II – La dialectique de la transparence et du secret

La question de la communication des algorithmes doit se lire au prisme de l’essence même du dispositif Parcoursup. Cette plate-forme permet aux lycéens, apprentis ou étudiants en réorientation qui souhaitent entrer dans l’enseignement supérieur, de se pré-inscrire, de déposer leurs vœux de poursuite d’études et de répondre aux propositions d’admission des établissements dispensant des formations de l’enseignement supérieur (licences, STS, IUT, CPGE, écoles d’ingénieurs…). C’est sur les bases juridiques de la communicabilité des documents et des restrictions qui y sont relatives (A) que la question de la communicabilité des critères des algorithmes doit se trancher dans un contexte juridique renouvelé (B).

A – Communicabilité de documents administratifs et restrictions spécifiques

La loi de 1978, dont plusieurs articles sont désormais codifiés dans le Code des relations entre le public et l’Administration, donne les bases juridiques de la communication des documents administratifs. Les évolutions technologiques ont conduit le législateur à moderniser la notion même de documents. Ainsi la loi du 7 octobre 2016 pour une république numérique ajoute la notion de « code source » à la liste de documents communicables. Il en résulte que l’article L. 300-2 du code précité dispose que « sont considérés comme documents administratifs, au sens des titres Ier, III et IV du présent livre, quels que soient leur date, leur lieu de conservation, leur forme et leur support, les documents produits ou reçus, dans le cadre de leur mission de service public, par l’État, les collectivités territoriales ainsi que par les autres personnes de droit public ou les personnes de droit privé chargées d’une telle mission.
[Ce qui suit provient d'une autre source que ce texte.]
theorem localSideOpen_keeps (s : State) (x1 : Nat) (x2 : Nat) (x3 : Nat) (x4 : Nat) :
    Keeps [.tiles, .routers, .engines, .regions, .outbox] s (localSideOpen s x1 x2 x3 x4) := by
  unfold localSideOpen
  split
  with_reducible refine Keeps.ite ?_ ?_
  exact Keeps.refl _
  split
  with_reducible refine Keeps.step ?_ (settleColl_keeps ..) ?_
  with_reducible refine Keeps.step ?_ (failColl_keeps ..) ?_
  exact Keeps.refl _
  rfl
  rfl
  dsimp only
  with_reducible refine Keeps.step ?_ (workColl_keeps ..) ?_
  with_reducible refine Keeps.foldl ?_ ?_
  with_reducible refine Keeps.step ?_ (countE_keeps ..) ?_
  with_reducible refine Keeps.step ?_ (updCtxC_keeps ..) ?_
  with_reducible refine Keeps.foldl ?_ ?_
  exact Keeps.refl _
  intro y16
  intro y17
  with_reducible refine Keeps.step ?_ (answerHeld_keeps ..) ?_
  exact Keeps.refl _
  rfl
  rfl
  rfl
  intro y23
  intro y24
  with_reducible refine Keeps.step ?_ (engOpen_keeps ..) ?_
  exact Keeps.refl _
  rfl
  rfl
  exact Keeps.refl _

theorem execLocalSideOpen_keeps (x0 : Nat) (x1 : Nat) (x2 : Nat) (x3 : Nat) (s : State) :
    KeepsOut [.tiles, .routers, .engines, .regions, .outbox] s (execLocalSideOpen x0 x1 x2 x3 s) := by
  unfold execLocalSideOpen
  refine needUnit_keeps ?_
  refine KeepsOut.next ?_
  with_reducible refine Keeps.step ?_ (localSideOpen_keeps ..) ?_
  exact Keeps.refl _
  rfl

theorem foldBlock_keeps (s : State) (x1 : Nat) (x2 : Nat) (x3 : Nat) (x4 : Nat) :
    Keeps [.engines] s (foldBlock s x1 x2 x3 x4) := by
  unfold foldBlock
  split
  dsimp only
  with_reducible refine Keeps.ite ?_ ?_
  exact Keeps.refl _
  with_reducible refine Keeps.step ?_ (countE_keeps ..) ?_
  with_reducible refine Keeps.step ?_ (updCtxC_keeps ..) ?_
  exact Keeps.refl _
  rfl
  rfl
  exact Keeps.refl _

theorem foldBlockFound_keeps (s : State) (x1 : Nat) (x2 : Nat) (x3 : Nat) (x4 : Nat) (x5 : Option EccFind) :
    Keeps [.tiles, .routers, .engines, .regions, .fns, .recorder, .flt, .idn, .outbox, .msis, .rep, .flc, .rf, .pwr] s (foldBlockFound s x1 x2 x3 x4 x5) := by
  unfold foldBlockFound
  split
  with_reducible refine Keeps.step ?_ (foldBlock_keeps ..) ?_
  exact Keeps.refl _
  rfl
  with_reducible refine Keeps.step ?_ (foldBlock_keeps ..) ?_
  with_reducible refine Keeps.step ?_ (countE_keeps ..) ?_
  exact Keeps.refl _
  rfl
  rfl
  dsimp only
  with_reducible refine Keeps.step ?_ (charge_keeps ..) ?_
  with_reducible refine Keeps.step ?_ (failStep_keeps ..) ?_
  with_reducible refine Keeps.step ?_ (countE_keeps ..) ?_
  exact Keeps.refl _
  rfl
  rfl
  rfl

theorem execFoldBlockDone_keeps (x0 : Nat) (x1 : Nat) (x2 : Nat) (x3 : Nat) (s : State) (x5 : Option EccFind) :
    KeepsOut [.tiles, .routers, .engines, .regions, .fns, .recorder, .flt, .idn, .outbox, .msis, .rep, .flc, .rf, .pwr] s (execFoldBlockDone x0 x1 x2 x3 s x5) := by
  unfold execFoldBlockDone
  refine needUnit_keeps ?_
  refine KeepsOut.next ?_
  with_reducible refine Keeps.step ?_ (foldBlockFound_keeps ..) ?_
  exact Keeps.refl _
  rfl

theorem resultRelease_keeps (s : State) (x1 : Nat) (x2 : Nat) (x3 : Nat) (x4 : Nat) :
    Keeps [.routers, .engines] s (resultRelease s x1 x2 x3 x4) := by
  unfold resultRelease
  split
  dsimp only
  with_reducible refine Keeps.ite ?_ ?_
  exact Keeps.refl _
  with_reducible refine Keeps.step ?_ (workColl_keeps ..) ?_
  with_reducible refine Keeps.foldl ?_ ?_
  with_reducible refine Keeps.step ?_ (updCtxC_keeps ..) ?_
  exact Keeps.refl _
  rfl
  intro y9
  intro y10
  with_reducible refine Keeps.step ?_ (engOpen_keeps ..) ?_
  exact Keeps.refl _
  rfl
  rfl
  exact Keeps.refl _

theorem execResultRelease_keeps (x0 : Nat) (x1 : Nat) (x2 : Nat) (x3 : Nat) (s : State) :
    KeepsOut [.routers, .engines] s (execResultRelease x0 x1 x2 x3 s) := by
  unfold execResultRelease
  refine needUnit_keeps ?_
  refine KeepsOut.next ?_
  with_reducible refine Keeps.step ?_ (resultRelease_keeps ..) ?_
  exact Keeps.refl _
  rfl
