-- ==== Sys2Proof/Laws/State.lean ====
section
/-! SUPPORT. What each update of the state leaves alone, field by field, and what is read back after it. -/

namespace Sys2Proof.Machine

@[simp] theorem setTilePos_pending (s : State) (p : Nat) (v : Tile) : (setTilePos s p v).pending = s.pending := rfl
@[simp] theorem setTilePos_now (s : State) (p : Nat) (v : Tile) : (setTilePos s p v).now = s.now := rfl
@[simp] theorem setTilePos_free (s : State) (p : Nat) (v : Tile) : (setTilePos s p v).free = s.free := rfl
@[simp] theorem setTilePos_routers (s : State) (p : Nat) (v : Tile) : (setTilePos s p v).routers = s.routers := rfl
@[simp] theorem setTilePos_engines (s : State) (p : Nat) (v : Tile) : (setTilePos s p v).engines = s.engines := rfl
@[simp] theorem setTilePos_ltMap (s : State) (p : Nat) (v : Tile) : (setTilePos s p v).ltMap = s.ltMap := rfl
@[simp] theorem setTilePos_absent (s : State) (p : Nat) (v : Tile) : (setTilePos s p v).absent = s.absent := rfl
@[simp] theorem setTilePos_regions (s : State) (p : Nat) (v : Tile) : (setTilePos s p v).regions = s.regions := rfl
@[simp] theorem setTilePos_fns (s : State) (p : Nat) (v : Tile) : (setTilePos s p v).fns = s.fns := rfl
@[simp] theorem setTilePos_ctxs (s : State) (p : Nat) (v : Tile) : (setTilePos s p v).ctxs = s.ctxs := rfl
@[simp] theorem setTilePos_pageList (s : State) (p : Nat) (v : Tile) : (setTilePos s p v).pageList = s.pageList := rfl
@[simp] theorem setTilePos_basin (s : State) (p : Nat) (v : Tile) : (setTilePos s p v).basin = s.basin := rfl
@[simp] theorem setTilePos_poison (s : State) (p : Nat) (v : Tile) : (setTilePos s p v).poison = s.poison := rfl
@[simp] theorem setTilePos_bsn (s : State) (p : Nat) (v : Tile) : (setTilePos s p v).bsn = s.bsn := rfl
@[simp] theorem setTilePos_scans (s : State) (p : Nat) (v : Tile) : (setTilePos s p v).scans = s.scans := rfl
@[simp] theorem setTilePos_bundles (s : State) (p : Nat) (v : Tile) : (setTilePos s p v).bundles = s.bundles := rfl
@[simp] theorem setTilePos_bundleSeq (s : State) (p : Nat) (v : Tile) : (setTilePos s p v).bundleSeq = s.bundleSeq := rfl
@[simp] theorem setTilePos_silt (s : State) (p : Nat) (v : Tile) : (setTilePos s p v).silt = s.silt := rfl
@[simp] theorem setTilePos_recorder (s : State) (p : Nat) (v : Tile) : (setTilePos s p v).recorder = s.recorder := rfl
@[simp] theorem setTilePos_activeEpoch (s : State) (p : Nat) (v : Tile) : (setTilePos s p v).activeEpoch = s.activeEpoch := rfl
@[simp] theorem setTilePos_v0 (s : State) (p : Nat) (v : Tile) : (setTilePos s p v).v0 = s.v0 := rfl
@[simp] theorem setTilePos_v1 (s : State) (p : Nat) (v : Tile) : (setTilePos s p v).v1 = s.v1 := rfl
@[simp] theorem setTilePos_quiet (s : State) (p : Nat) (v : Tile) : (setTilePos s p v).quiet = s.quiet := rfl
@[simp] theorem setTilePos_flt (s : State) (p : Nat) (v : Tile) : (setTilePos s p v).flt = s.flt := rfl
@[simp] theorem setTilePos_idn (s : State) (p : Nat) (v : Tile) : (setTilePos s p v).idn = s.idn := rfl
@[simp] theorem setTilePos_secsBase (s : State) (p : Nat) (v : Tile) : (setTilePos s p v).secsBase = s.secsBase := rfl
@[simp] theorem setTilePos_outbox (s : State) (p : Nat) (v : Tile) : (setTilePos s p v).outbox = s.outbox := rfl
@[simp] theorem setTilePos_msis (s : State) (p : Nat) (v : Tile) : (setTilePos s p v).msis = s.msis := rfl
@[simp] theorem setTilePos_hostOut (s : State) (p : Nat) (v : Tile) : (setTilePos s p v).hostOut = s.hostOut := rfl
@[simp] theorem setTilePos_orderNo (s : State) (p : Nat) (v : Tile) : (setTilePos s p v).orderNo = s.orderNo := rfl
@[simp] theorem setTilePos_rep (s : State) (p : Nat) (v : Tile) : (setTilePos s p v).rep = s.rep := rfl
@[simp] theorem setTilePos_flc (s : State) (p : Nat) (v : Tile) : (setTilePos s p v).flc = s.flc := rfl
@[simp] theorem setTilePos_rf (s : State) (p : Nat) (v : Tile) : (setTilePos s p v).rf = s.rf := rfl
@[simp] theorem setTilePos_fab (s : State) (p : Nat) (v : Tile) : (setTilePos s p v).fab = s.fab := rfl
@[simp] theorem setTilePos_pwr (s : State) (p : Nat) (v : Tile) : (setTilePos s p v).pwr = s.pwr := rfl
@[simp] theorem setTilePos_sec (s : State) (p : Nat) (v : Tile) : (setTilePos s p v).sec = s.sec := rfl

@[simp] theorem setTile_pending (s : State) (p : Nat) (v : Tile) : (setTile s p v).pending = s.pending := rfl
@[simp] theorem setTile_now (s : State) (p : Nat) (v : Tile) : (setTile s p v).now = s.now := rfl
@[simp] theorem setTile_free (s : State) (p : Nat) (v : Tile) : (setTile s p v).free = s.free := rfl
@[simp] theorem setTile_routers (s : State) (p : Nat) (v : Tile) : (setTile s p v).routers = s.routers := rfl
@[simp] theorem setTile_engines (s : State) (p : Nat) (v : Tile) : (setTile s p v).engines = s.engines := rfl
@[simp] theorem setTile_ltMap (s : State) (p : Nat) (v : Tile) : (setTile s p v).ltMap = s.ltMap := rfl
@[simp] theorem setTile_absent (s : State) (p : Nat) (v : Tile) : (setTile s p v).absent = s.absent := rfl
@[simp] theorem setTile_regions (s : State) (p : Nat) (v : Tile) : (setTile s p v).regions = s.regions := rfl
@[simp] theorem setTile_fns (s : State) (p : Nat) (v : Tile) : (setTile s p v).fns = s.fns := rfl
@[simp] theorem setTile_ctxs (s : State) (p : Nat) (v : Tile) : (setTile s p v).ctxs = s.ctxs := rfl
@[simp] theorem setTile_pageList (s : State) (p : Nat) (v : Tile) : (setTile s p v).pageList = s.pageList := rfl
@[simp] theorem setTile_basin (s : State) (p : Nat) (v : Tile) : (setTile s p v).basin = s.basin := rfl
@[simp] theorem setTile_poison (s : State) (p : Nat) (v : Tile) : (setTile s p v).poison = s.poison := rfl
@[simp] theorem setTile_bsn (s : State) (p : Nat) (v : Tile) : (setTile s p v).bsn = s.bsn := rfl
@[simp] theorem setTile_scans (s : State) (p : Nat) (v : Tile) : (setTile s p v).scans = s.scans := rfl
@[simp] theorem setTile_bundles (s : State) (p : Nat) (v : Tile) : (setTile s p v).bundles = s.bundles := rfl
@[simp] theorem setTile_bundleSeq (s : State) (p : Nat) (v : Tile) : (setTile s p v).bundleSeq = s.bundleSeq := rfl
@[simp] theorem setTile_silt (s : State) (p : Nat) (v : Tile) : (setTile s p v).silt = s.silt := rfl
@[simp] theorem setTile_recorder (s : State) (p : Nat) (v : Tile) : (setTile s p v).recorder = s.recorder := rfl
@[simp] theorem setTile_activeEpoch (s : State) (p : Nat) (v : Tile) : (setTile s p v).activeEpoch = s.activeEpoch := rfl
@[simp] theorem setTile_v0 (s : State) (p : Nat) (v : Tile) : (setTile s p v).v0 = s.v0 := rfl
@[simp] theorem setTile_v1 (s : State) (p : Nat) (v : Tile) : (setTile s p v).v1 = s.v1 := rfl
@[simp] theorem setTile_quiet (s : State) (p : Nat) (v : Tile) : (setTile s p v).quiet = s.quiet := rfl
@[simp] theorem setTile_flt (s : State) (p : Nat) (v : Tile) : (setTile s p v).flt = s.flt := rfl
@[simp] theorem setTile_idn (s : State) (p : Nat) (v : Tile) : (setTile s p v).idn = s.idn := rfl
@[simp] theorem setTile_secsBase (s : State) (p : Nat) (v : Tile) : (setTile s p v).secsBase = s.secsBase := rfl
@[simp] theorem setTile_outbox (s : State) (p : Nat) (v : Tile) : (setTile s p v).outbox = s.outbox := rfl
@[simp] theorem setTile_msis (s : State) (p : Nat) (v : Tile) : (setTile s p v).msis = s.msis := rfl
@[simp] theorem setTile_hostOut (s : State) (p : Nat) (v : Tile) : (setTile s p v).hostOut = s.hostOut := rfl
@[simp] theorem setTile_orderNo (s : State) (p : Nat) (v : Tile) : (setTile s p v).orderNo = s.orderNo := rfl
@[simp] theorem setTile_rep (s : State) (p : Nat) (v : Tile) : (setTile s p v).rep = s.rep := rfl
@[simp] theorem setTile_flc (s : State) (p : Nat) (v : Tile) : (setTile s p v).flc = s.flc := rfl
@[simp] theorem setTile_rf (s : State) (p : Nat) (v : Tile) : (setTile s p v).rf = s.rf := rfl
@[simp] theorem setTile_fab (s : State) (p : Nat) (v : Tile) : (setTile s p v).fab = s.fab := rfl
@[simp] theorem setTile_pwr (s : State) (p : Nat) (v : Tile) : (setTile s p v).pwr = s.pwr := rfl
@[simp] theorem setTile_sec (s : State) (p : Nat) (v : Tile) : (setTile s p v).sec = s.sec := rfl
Constituent de tels documents notamment les dossiers, rapports, études, comptes-rendus, procès-verbaux, statistiques, instructions, circulaires, notes et réponses ministérielles, correspondances, avis, prévisions, codes sources21 et décisions ».

Plusieurs bases juridiques peuvent faire pencher la balance en faveur de la communicabilité des critères des algorithmes utilisés dans l’aide à la décision d’affectation des étudiants. Selon l’article L. 311-1 du Code des relations entre le public et l’Administration, « sous réserve des dispositions des articles L. 311-5 et L. 311-6, les administrations mentionnées à l’article L. 300-2 sont tenues de publier en ligne ou de communiquer les documents administratifs qu’elles détiennent aux personnes qui en font la demande, dans les conditions prévues par le présent livre ». L’article L. 311-5 dispose, notamment, que les documents contenant des secrets protégés par la loi ne sont pas communicables.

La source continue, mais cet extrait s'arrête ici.